Exercise ▸ Using the entries that follow, write out the line containing "m.pow := (rfl)", the line containing "m.free := (rfl)", and every line between them, exactly and nothing else.

Source material ▸
□ □ □ □ □

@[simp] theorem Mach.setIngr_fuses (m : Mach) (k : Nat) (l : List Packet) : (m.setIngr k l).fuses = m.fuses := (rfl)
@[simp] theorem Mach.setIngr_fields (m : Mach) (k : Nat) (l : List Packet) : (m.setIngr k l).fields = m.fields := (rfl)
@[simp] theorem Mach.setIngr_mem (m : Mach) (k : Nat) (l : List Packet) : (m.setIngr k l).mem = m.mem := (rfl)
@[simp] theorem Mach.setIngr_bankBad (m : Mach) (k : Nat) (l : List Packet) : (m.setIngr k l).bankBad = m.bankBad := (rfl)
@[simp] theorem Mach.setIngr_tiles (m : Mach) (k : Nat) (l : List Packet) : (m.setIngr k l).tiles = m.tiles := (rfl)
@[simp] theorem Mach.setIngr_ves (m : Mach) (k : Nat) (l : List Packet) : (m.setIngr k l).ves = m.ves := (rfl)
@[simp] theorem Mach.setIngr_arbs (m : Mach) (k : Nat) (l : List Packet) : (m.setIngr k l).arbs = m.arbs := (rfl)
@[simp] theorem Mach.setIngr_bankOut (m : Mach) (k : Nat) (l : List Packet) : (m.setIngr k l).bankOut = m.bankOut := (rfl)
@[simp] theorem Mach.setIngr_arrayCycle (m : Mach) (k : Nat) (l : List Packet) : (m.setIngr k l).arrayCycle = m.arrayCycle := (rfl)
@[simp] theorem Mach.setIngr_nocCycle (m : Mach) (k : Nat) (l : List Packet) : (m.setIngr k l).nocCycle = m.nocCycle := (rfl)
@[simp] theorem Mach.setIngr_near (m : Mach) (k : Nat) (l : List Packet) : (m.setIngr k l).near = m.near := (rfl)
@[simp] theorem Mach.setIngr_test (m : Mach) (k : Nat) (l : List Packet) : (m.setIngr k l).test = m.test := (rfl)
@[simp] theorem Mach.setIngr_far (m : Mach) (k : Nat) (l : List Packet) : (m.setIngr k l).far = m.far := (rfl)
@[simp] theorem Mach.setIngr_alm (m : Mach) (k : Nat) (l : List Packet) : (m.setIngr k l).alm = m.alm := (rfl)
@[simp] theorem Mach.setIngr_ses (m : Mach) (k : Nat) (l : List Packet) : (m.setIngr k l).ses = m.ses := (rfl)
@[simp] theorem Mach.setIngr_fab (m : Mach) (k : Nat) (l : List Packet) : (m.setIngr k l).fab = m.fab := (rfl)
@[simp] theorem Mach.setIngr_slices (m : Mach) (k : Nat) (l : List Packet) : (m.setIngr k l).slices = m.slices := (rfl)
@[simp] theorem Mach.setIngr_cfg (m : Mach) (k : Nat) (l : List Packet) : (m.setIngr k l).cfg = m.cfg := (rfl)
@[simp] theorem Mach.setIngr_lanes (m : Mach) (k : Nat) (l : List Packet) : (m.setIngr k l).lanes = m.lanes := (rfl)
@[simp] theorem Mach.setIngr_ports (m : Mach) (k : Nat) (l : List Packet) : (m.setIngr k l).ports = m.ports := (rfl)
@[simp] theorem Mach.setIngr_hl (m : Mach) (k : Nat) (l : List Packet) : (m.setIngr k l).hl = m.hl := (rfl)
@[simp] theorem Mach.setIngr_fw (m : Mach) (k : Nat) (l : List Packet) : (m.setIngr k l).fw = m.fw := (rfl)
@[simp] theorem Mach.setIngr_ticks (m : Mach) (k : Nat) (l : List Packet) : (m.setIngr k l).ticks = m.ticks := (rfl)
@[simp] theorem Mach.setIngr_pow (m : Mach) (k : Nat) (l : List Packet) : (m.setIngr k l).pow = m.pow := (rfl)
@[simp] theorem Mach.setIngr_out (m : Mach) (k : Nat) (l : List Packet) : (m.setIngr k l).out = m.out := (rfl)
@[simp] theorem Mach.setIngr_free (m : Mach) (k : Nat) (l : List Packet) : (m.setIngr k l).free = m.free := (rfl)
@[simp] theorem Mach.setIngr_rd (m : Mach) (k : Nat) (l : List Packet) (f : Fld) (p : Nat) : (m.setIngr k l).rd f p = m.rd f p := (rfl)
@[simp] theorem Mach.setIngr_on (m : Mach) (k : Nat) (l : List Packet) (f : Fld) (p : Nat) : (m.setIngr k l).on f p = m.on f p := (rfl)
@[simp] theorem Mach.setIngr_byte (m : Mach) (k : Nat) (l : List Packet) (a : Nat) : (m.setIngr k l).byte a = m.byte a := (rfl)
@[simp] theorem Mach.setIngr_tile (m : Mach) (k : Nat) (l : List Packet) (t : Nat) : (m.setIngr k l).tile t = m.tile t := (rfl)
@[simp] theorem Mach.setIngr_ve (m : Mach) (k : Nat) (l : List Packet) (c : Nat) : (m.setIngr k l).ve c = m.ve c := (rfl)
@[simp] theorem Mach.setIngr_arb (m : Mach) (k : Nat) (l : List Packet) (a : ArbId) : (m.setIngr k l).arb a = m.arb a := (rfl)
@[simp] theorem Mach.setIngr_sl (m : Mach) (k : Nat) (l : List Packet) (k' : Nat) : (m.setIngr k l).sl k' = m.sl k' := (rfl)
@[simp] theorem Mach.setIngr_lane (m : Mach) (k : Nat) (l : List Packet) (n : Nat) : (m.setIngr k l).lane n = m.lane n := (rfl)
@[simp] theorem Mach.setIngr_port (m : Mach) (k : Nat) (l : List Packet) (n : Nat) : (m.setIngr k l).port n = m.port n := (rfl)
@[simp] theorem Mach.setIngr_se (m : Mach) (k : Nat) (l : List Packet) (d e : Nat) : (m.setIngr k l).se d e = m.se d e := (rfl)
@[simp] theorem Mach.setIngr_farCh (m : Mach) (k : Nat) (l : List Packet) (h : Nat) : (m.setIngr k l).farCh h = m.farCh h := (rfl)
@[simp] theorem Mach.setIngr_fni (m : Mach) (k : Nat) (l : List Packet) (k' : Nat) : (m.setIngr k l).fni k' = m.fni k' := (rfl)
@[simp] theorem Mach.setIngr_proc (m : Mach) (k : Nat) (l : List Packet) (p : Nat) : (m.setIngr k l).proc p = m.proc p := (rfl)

□ □ □ □ □

Response area ▸
@[simp] theorem Mach.setIngr_pow (m : Mach) (k : Nat) (l : List Packet) : (m.setIngr k l).pow = m.pow := (rfl)
@[simp] theorem Mach.setIngr_out (m : Mach) (k : Nat) (l : List Packet) : (m.setIngr k l).out = m.out := (rfl)
@[simp] theorem Mach.setIngr_free (m : Mach) (k : Nat) (l : List Packet) : (m.setIngr k l).free = m.free := (rfl)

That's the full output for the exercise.